**Your objective**
Print the lines in the listing below that fall between the line with "raises 13.12. -/" and the line with "R401, R402) -/", those two lines included, exactly as they stand and with nothing else.

**Recorded data**
***
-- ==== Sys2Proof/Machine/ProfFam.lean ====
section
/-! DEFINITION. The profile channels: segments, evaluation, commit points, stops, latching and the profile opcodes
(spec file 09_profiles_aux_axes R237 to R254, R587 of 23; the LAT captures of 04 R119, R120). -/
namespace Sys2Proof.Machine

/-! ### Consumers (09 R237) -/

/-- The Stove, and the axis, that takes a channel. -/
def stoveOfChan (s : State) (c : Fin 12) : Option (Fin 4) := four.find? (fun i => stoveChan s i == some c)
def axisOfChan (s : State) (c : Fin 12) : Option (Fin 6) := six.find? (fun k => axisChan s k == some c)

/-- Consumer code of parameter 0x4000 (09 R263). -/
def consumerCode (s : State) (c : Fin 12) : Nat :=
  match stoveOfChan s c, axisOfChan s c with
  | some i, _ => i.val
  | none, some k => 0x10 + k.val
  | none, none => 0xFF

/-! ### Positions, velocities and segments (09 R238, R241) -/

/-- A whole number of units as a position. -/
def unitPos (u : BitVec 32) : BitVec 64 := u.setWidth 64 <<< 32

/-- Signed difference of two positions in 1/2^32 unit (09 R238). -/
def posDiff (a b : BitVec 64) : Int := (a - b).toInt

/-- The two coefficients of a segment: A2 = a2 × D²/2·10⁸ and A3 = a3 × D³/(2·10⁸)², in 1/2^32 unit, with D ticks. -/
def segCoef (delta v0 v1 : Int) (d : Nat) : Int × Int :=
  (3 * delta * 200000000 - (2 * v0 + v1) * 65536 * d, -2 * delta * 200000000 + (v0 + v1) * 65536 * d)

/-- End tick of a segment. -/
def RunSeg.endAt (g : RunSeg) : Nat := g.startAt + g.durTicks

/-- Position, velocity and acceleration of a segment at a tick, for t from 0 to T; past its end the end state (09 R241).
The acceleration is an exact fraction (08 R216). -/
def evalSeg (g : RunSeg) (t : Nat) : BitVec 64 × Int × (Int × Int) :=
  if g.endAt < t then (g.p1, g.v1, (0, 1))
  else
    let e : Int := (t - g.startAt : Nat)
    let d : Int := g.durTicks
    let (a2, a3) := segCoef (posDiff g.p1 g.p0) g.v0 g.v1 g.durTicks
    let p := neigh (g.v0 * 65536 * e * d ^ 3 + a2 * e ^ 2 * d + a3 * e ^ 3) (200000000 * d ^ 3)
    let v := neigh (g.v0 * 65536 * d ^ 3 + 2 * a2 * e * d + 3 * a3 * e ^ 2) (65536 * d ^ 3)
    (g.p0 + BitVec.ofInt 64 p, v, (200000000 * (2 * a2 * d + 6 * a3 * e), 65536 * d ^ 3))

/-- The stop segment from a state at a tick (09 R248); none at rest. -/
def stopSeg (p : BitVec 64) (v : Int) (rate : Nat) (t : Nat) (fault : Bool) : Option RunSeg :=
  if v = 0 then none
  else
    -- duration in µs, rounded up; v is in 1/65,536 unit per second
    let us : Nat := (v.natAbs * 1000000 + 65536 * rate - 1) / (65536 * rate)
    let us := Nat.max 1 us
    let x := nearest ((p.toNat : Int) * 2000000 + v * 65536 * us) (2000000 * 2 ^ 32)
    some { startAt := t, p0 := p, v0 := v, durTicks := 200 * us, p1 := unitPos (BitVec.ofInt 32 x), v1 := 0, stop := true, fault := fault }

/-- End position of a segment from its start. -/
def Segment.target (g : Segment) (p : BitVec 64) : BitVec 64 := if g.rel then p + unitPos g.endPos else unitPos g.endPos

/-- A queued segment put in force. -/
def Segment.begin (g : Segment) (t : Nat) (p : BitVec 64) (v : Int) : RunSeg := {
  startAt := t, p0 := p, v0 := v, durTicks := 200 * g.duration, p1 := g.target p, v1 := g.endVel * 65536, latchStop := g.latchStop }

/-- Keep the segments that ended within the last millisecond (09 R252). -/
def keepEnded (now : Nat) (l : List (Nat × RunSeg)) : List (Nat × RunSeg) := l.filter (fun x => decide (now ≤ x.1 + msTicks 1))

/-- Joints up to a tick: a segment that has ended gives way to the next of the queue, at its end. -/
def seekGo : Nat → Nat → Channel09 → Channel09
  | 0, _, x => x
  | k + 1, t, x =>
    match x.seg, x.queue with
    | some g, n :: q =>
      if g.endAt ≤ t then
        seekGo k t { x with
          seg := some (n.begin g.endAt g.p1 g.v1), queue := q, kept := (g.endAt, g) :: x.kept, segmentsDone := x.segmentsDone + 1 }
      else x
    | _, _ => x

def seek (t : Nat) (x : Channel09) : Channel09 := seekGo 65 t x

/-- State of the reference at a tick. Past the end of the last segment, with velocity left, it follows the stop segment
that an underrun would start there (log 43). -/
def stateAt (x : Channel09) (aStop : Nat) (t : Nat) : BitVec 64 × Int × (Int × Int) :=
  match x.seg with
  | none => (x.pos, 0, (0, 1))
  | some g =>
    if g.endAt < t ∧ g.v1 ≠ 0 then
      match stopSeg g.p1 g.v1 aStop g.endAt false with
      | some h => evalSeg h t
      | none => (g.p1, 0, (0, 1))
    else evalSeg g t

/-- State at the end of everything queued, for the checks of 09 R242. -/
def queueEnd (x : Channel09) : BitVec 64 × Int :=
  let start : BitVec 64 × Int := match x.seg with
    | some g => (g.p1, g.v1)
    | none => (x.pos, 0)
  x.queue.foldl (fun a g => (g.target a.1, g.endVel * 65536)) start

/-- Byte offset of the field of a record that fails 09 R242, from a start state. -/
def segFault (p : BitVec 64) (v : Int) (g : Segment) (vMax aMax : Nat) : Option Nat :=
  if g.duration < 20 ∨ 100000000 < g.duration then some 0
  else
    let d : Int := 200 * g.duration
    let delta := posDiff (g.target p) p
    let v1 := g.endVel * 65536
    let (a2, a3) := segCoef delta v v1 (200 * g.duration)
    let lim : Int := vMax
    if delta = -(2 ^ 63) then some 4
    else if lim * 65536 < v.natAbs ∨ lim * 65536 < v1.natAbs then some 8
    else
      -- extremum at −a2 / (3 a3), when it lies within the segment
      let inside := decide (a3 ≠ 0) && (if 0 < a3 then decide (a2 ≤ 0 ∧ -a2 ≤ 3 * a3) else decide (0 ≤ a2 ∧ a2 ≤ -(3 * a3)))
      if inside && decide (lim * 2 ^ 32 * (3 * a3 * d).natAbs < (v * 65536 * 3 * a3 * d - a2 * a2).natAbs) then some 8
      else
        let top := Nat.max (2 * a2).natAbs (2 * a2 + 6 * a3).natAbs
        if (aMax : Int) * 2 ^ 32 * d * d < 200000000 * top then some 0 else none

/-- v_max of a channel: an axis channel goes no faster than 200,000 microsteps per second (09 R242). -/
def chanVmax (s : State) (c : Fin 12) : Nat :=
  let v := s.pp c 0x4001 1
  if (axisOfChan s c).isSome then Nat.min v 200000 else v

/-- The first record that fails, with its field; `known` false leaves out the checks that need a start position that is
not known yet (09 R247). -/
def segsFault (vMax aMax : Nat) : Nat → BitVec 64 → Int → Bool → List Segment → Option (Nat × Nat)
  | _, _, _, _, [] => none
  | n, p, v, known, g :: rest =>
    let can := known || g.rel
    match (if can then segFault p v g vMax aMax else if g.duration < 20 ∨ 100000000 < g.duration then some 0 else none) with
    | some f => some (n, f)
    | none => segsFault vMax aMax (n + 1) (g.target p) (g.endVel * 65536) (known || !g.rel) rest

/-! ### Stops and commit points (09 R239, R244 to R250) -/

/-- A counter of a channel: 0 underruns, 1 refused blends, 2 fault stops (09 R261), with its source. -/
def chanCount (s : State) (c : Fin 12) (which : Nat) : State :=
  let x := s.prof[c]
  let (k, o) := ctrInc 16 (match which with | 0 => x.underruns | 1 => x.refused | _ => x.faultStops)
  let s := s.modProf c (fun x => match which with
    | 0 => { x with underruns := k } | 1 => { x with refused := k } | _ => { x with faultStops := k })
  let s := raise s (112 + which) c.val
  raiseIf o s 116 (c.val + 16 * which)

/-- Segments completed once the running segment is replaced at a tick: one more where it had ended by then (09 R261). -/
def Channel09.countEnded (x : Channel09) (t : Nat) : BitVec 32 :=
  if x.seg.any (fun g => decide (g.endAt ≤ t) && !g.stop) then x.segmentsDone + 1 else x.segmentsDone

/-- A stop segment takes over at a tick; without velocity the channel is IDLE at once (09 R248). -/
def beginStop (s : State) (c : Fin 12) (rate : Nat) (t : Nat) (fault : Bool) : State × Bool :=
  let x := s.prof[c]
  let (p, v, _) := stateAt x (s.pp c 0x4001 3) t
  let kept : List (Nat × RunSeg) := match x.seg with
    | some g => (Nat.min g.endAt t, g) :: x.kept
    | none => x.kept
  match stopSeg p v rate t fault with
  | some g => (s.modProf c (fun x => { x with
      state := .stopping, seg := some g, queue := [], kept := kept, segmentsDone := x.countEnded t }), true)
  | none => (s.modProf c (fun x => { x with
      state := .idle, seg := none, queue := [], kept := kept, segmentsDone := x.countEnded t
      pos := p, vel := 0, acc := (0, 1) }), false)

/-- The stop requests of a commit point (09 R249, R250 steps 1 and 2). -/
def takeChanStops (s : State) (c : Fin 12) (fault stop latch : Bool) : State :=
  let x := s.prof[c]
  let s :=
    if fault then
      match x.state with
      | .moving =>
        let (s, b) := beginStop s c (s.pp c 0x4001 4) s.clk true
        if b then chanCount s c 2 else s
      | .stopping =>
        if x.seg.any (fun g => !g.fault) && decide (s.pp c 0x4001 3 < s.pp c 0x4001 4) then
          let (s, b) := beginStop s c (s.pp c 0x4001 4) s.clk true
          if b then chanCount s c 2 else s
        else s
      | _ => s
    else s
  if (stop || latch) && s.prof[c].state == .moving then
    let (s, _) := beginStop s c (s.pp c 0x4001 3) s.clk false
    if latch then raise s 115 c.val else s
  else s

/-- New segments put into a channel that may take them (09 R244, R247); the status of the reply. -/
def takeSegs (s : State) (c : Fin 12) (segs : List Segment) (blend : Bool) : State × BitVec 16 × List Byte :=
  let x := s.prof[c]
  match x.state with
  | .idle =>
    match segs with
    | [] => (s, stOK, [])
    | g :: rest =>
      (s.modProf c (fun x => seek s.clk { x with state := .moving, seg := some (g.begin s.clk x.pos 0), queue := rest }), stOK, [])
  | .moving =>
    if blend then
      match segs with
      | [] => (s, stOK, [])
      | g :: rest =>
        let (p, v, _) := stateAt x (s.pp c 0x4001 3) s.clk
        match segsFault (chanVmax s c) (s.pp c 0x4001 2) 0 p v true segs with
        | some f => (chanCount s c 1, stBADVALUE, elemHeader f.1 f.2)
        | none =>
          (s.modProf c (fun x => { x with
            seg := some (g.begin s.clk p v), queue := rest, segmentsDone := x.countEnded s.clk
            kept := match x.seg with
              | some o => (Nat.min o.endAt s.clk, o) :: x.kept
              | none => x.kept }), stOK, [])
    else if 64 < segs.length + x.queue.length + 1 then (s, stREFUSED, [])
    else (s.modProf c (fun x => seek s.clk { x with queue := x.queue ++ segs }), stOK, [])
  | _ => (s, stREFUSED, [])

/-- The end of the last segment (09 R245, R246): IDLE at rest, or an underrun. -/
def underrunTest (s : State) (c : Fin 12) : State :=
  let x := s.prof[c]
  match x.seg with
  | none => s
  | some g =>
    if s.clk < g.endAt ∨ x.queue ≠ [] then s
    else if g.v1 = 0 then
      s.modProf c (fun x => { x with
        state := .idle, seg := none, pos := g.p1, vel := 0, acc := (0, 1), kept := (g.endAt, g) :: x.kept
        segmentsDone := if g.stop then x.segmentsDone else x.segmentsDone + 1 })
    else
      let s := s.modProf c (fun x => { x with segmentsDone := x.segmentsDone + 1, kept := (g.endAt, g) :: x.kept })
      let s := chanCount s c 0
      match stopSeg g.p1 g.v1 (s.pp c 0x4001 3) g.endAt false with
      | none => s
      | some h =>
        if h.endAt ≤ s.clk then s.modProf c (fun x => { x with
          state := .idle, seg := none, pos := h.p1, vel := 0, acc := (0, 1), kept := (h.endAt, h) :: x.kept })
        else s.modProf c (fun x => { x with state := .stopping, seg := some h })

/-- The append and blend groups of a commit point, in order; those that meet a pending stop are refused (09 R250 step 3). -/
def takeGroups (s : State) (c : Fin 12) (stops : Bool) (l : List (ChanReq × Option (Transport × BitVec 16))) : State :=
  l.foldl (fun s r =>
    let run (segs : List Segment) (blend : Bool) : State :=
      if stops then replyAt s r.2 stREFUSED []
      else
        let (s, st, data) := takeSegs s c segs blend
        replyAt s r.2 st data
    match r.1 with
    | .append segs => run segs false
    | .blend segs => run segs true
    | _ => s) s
***
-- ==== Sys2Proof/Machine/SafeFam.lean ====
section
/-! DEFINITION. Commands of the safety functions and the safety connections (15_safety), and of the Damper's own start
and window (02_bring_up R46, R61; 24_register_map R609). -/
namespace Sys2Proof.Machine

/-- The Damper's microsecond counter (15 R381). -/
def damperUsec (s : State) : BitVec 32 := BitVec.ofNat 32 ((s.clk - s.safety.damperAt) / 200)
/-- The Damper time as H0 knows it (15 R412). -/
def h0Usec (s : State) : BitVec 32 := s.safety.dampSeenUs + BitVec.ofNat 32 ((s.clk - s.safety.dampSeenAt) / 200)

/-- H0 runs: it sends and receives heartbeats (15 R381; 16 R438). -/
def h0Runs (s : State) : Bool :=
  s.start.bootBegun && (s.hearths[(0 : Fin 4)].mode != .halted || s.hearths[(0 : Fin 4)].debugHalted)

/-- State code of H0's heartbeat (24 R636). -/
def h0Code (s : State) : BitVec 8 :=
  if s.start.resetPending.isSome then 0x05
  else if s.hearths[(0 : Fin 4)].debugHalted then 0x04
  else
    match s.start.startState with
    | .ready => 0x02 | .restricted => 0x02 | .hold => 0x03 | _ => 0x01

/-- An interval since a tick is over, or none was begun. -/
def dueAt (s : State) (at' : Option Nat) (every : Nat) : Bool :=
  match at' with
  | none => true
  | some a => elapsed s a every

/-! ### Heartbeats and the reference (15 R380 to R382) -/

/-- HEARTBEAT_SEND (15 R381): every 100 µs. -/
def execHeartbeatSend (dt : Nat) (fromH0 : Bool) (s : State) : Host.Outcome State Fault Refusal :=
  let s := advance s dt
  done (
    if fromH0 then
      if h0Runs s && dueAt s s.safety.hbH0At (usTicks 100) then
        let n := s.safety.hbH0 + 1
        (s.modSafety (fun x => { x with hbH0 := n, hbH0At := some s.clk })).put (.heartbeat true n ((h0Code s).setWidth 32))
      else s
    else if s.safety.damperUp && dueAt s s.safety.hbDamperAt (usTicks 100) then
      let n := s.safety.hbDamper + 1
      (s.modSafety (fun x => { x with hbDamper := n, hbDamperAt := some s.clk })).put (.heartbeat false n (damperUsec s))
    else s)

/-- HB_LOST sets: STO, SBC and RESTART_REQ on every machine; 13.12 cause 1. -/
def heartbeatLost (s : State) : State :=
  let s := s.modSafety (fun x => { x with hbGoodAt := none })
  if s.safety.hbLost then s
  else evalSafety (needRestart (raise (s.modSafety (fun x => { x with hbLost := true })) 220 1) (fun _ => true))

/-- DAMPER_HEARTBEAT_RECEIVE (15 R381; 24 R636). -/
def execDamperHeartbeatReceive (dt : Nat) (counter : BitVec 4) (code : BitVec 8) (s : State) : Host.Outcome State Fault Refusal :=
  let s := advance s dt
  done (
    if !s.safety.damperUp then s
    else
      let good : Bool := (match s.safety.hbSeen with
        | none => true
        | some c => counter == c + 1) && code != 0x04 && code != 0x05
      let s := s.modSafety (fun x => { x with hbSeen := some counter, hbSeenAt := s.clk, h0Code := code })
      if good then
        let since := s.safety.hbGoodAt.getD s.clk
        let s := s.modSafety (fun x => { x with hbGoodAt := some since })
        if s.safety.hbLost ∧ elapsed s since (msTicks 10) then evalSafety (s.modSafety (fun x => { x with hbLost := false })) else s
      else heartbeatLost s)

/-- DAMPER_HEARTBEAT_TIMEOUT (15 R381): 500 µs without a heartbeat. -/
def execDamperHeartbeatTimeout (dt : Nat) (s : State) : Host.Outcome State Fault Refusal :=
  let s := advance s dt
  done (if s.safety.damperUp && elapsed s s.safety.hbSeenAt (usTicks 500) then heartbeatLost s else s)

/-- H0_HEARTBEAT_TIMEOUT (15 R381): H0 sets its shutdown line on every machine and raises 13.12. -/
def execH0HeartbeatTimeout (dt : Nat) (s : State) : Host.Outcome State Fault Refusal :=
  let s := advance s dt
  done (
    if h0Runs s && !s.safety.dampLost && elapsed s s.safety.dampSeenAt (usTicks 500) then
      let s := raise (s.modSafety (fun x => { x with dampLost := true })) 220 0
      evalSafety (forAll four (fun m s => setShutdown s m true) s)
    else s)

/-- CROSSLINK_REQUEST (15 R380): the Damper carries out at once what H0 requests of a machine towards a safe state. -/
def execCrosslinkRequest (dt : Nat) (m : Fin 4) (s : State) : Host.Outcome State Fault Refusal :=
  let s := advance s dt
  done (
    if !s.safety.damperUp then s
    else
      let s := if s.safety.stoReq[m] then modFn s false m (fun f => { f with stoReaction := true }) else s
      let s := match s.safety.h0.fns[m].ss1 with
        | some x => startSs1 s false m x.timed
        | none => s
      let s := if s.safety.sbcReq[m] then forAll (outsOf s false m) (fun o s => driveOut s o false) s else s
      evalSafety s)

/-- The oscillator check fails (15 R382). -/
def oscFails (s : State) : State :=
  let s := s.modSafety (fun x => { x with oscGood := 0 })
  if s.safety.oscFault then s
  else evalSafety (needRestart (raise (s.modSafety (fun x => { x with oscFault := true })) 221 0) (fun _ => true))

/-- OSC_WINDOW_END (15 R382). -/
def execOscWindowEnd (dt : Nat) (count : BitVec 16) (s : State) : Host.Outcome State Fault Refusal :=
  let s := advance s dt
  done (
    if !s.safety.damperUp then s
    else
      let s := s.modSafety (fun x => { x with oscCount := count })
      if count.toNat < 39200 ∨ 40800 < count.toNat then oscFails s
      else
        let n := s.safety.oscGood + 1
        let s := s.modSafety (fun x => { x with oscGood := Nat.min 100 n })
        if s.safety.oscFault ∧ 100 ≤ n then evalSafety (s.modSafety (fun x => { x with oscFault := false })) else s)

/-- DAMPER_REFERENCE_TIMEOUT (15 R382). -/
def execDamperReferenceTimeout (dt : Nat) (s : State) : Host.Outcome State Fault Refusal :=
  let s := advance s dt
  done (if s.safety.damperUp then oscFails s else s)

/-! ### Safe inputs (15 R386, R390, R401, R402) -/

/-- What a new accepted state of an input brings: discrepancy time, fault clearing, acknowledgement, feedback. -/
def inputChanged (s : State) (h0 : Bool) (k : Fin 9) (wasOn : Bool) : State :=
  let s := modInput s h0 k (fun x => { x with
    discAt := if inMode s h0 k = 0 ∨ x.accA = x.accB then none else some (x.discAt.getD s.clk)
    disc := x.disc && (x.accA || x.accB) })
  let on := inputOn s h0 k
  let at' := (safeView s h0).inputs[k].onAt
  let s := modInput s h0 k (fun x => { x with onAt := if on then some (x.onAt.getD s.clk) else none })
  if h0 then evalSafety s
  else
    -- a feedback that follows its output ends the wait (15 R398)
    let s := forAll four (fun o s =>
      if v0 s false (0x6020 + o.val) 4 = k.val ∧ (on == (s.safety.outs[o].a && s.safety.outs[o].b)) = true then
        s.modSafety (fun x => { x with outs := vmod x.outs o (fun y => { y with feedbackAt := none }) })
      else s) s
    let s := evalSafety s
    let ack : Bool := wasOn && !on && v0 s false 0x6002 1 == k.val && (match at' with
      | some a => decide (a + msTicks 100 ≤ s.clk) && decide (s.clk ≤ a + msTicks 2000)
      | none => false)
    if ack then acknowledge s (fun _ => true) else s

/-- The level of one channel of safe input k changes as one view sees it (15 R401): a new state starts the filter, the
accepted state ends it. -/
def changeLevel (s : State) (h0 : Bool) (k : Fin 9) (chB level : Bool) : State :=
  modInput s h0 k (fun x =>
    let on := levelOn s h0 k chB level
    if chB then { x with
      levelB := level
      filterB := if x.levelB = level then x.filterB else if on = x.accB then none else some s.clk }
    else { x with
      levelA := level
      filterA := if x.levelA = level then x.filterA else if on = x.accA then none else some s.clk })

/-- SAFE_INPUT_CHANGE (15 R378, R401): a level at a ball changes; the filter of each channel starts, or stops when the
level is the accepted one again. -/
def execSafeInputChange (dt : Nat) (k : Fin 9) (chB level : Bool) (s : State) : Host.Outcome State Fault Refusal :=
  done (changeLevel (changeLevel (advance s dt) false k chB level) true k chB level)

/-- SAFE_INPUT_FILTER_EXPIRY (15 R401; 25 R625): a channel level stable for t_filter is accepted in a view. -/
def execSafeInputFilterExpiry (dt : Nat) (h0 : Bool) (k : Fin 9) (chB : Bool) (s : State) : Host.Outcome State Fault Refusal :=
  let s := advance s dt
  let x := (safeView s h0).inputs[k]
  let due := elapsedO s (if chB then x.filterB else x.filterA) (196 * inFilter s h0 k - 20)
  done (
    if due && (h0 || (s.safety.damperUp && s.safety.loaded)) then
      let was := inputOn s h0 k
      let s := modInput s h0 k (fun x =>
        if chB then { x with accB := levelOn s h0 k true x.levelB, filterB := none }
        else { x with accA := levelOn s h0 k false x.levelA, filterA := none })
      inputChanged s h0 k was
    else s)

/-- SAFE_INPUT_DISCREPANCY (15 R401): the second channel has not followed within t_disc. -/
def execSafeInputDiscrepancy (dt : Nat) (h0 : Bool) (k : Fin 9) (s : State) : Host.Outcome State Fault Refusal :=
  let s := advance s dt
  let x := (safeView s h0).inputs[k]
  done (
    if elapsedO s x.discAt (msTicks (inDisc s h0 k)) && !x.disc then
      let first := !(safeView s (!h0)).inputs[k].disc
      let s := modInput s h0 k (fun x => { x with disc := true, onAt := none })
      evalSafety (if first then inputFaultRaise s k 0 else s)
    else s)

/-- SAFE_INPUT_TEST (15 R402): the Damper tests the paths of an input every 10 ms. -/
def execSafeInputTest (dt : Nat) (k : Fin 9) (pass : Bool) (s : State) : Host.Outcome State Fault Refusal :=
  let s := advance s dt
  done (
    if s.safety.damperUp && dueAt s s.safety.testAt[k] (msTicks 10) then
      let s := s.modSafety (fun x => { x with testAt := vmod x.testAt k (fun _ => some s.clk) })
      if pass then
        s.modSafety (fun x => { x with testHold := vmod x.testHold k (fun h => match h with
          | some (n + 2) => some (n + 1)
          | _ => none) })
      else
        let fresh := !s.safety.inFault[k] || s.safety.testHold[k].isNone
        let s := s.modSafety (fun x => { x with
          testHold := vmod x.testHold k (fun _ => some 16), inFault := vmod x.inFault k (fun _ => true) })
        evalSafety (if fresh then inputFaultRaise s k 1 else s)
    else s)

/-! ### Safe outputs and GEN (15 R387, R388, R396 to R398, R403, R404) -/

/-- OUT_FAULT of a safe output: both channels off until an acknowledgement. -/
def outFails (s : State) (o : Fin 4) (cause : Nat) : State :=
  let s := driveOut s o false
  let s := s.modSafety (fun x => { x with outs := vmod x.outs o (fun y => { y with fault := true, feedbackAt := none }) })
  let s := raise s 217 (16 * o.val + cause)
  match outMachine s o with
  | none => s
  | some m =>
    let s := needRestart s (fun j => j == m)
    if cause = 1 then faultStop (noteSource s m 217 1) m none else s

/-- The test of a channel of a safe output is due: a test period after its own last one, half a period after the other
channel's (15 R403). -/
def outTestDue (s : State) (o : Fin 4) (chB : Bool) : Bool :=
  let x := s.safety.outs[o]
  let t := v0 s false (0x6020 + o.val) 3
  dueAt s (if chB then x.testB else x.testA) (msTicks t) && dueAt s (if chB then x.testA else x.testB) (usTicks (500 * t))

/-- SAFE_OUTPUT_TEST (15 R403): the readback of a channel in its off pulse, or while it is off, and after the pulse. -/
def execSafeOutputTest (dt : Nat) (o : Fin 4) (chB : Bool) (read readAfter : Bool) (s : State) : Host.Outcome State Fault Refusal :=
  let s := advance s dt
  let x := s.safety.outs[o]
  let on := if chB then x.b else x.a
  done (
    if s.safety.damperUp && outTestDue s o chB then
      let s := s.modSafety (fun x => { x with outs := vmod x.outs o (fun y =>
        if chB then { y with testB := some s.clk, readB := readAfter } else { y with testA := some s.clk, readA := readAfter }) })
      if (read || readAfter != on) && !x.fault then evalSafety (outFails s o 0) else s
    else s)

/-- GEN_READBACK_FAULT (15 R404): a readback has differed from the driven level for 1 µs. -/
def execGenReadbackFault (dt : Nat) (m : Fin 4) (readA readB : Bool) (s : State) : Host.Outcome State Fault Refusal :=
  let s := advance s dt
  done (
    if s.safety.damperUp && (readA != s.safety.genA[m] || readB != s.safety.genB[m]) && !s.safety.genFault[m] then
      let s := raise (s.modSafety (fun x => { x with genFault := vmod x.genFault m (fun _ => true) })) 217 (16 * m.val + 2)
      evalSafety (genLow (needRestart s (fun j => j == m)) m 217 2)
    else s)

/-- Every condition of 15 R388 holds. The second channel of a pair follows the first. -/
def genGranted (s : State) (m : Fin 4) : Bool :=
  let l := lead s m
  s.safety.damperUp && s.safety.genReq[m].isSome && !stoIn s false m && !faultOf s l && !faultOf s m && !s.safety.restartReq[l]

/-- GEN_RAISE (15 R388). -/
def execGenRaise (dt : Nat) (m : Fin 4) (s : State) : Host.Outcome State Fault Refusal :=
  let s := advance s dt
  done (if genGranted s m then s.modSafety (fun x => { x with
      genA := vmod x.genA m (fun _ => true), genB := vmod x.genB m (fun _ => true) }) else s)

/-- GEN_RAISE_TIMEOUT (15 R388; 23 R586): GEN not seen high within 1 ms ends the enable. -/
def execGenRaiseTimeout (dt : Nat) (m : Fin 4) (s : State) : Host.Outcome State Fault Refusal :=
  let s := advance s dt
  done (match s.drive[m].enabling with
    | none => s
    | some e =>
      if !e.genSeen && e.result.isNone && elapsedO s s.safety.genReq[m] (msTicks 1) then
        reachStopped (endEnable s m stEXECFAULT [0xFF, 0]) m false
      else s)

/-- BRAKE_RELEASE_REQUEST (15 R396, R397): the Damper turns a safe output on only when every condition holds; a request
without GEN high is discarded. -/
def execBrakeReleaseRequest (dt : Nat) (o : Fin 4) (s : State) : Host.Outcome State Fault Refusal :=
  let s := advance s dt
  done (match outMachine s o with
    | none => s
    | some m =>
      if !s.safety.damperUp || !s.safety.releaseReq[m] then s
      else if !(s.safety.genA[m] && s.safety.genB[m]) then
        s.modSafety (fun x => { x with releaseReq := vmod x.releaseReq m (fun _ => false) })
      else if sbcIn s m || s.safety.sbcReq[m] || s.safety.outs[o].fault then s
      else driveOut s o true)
***
**Response**
/-- H0_HEARTBEAT_TIMEOUT (15 R381): H0 sets its shutdown line on every machine and raises 13.12. -/
def execH0HeartbeatTimeout (dt : Nat) (s : State) : Host.Outcome State Fault Refusal :=
  let s := advance s dt
  done (
    if h0Runs s && !s.safety.dampLost && elapsed s s.safety.dampSeenAt (usTicks 500) then
      let s := raise (s.modSafety (fun x => { x with dampLost := true })) 220 0
      evalSafety (forAll four (fun m s => setShutdown s m true) s)
    else s)

/-- CROSSLINK_REQUEST (15 R380): the Damper carries out at once what H0 requests of a machine towards a safe state. -/
def execCrosslinkRequest (dt : Nat) (m : Fin 4) (s : State) : Host.Outcome State Fault Refusal :=
  let s := advance s dt
  done (
    if !s.safety.damperUp then s
    else
      let s := if s.safety.stoReq[m] then modFn s false m (fun f => { f with stoReaction := true }) else s
      let s := match s.safety.h0.fns[m].ss1 with
        | some x => startSs1 s false m x.timed
        | none => s
      let s := if s.safety.sbcReq[m] then forAll (outsOf s false m) (fun o s => driveOut s o false) s else s
      evalSafety s)

/-- The oscillator check fails (15 R382). -/
def oscFails (s : State) : State :=
  let s := s.modSafety (fun x => { x with oscGood := 0 })
  if s.safety.oscFault then s
  else evalSafety (needRestart (raise (s.modSafety (fun x => { x with oscFault := true })) 221 0) (fun _ => true))

/-- OSC_WINDOW_END (15 R382). -/
def execOscWindowEnd (dt : Nat) (count : BitVec 16) (s : State) : Host.Outcome State Fault Refusal :=
  let s := advance s dt
  done (
    if !s.safety.damperUp then s
    else
      let s := s.modSafety (fun x => { x with oscCount := count })
      if count.toNat < 39200 ∨ 40800 < count.toNat then oscFails s
      else
        let n := s.safety.oscGood + 1
        let s := s.modSafety (fun x => { x with oscGood := Nat.min 100 n })
        if s.safety.oscFault ∧ 100 ≤ n then evalSafety (s.modSafety (fun x => { x with oscFault := false })) else s)

/-- DAMPER_REFERENCE_TIMEOUT (15 R382). -/
def execDamperReferenceTimeout (dt : Nat) (s : State) : Host.Outcome State Fault Refusal :=
  let s := advance s dt
  done (if s.safety.damperUp then oscFails s else s)

/-! ### Safe inputs (15 R386, R390, R401, R402) -/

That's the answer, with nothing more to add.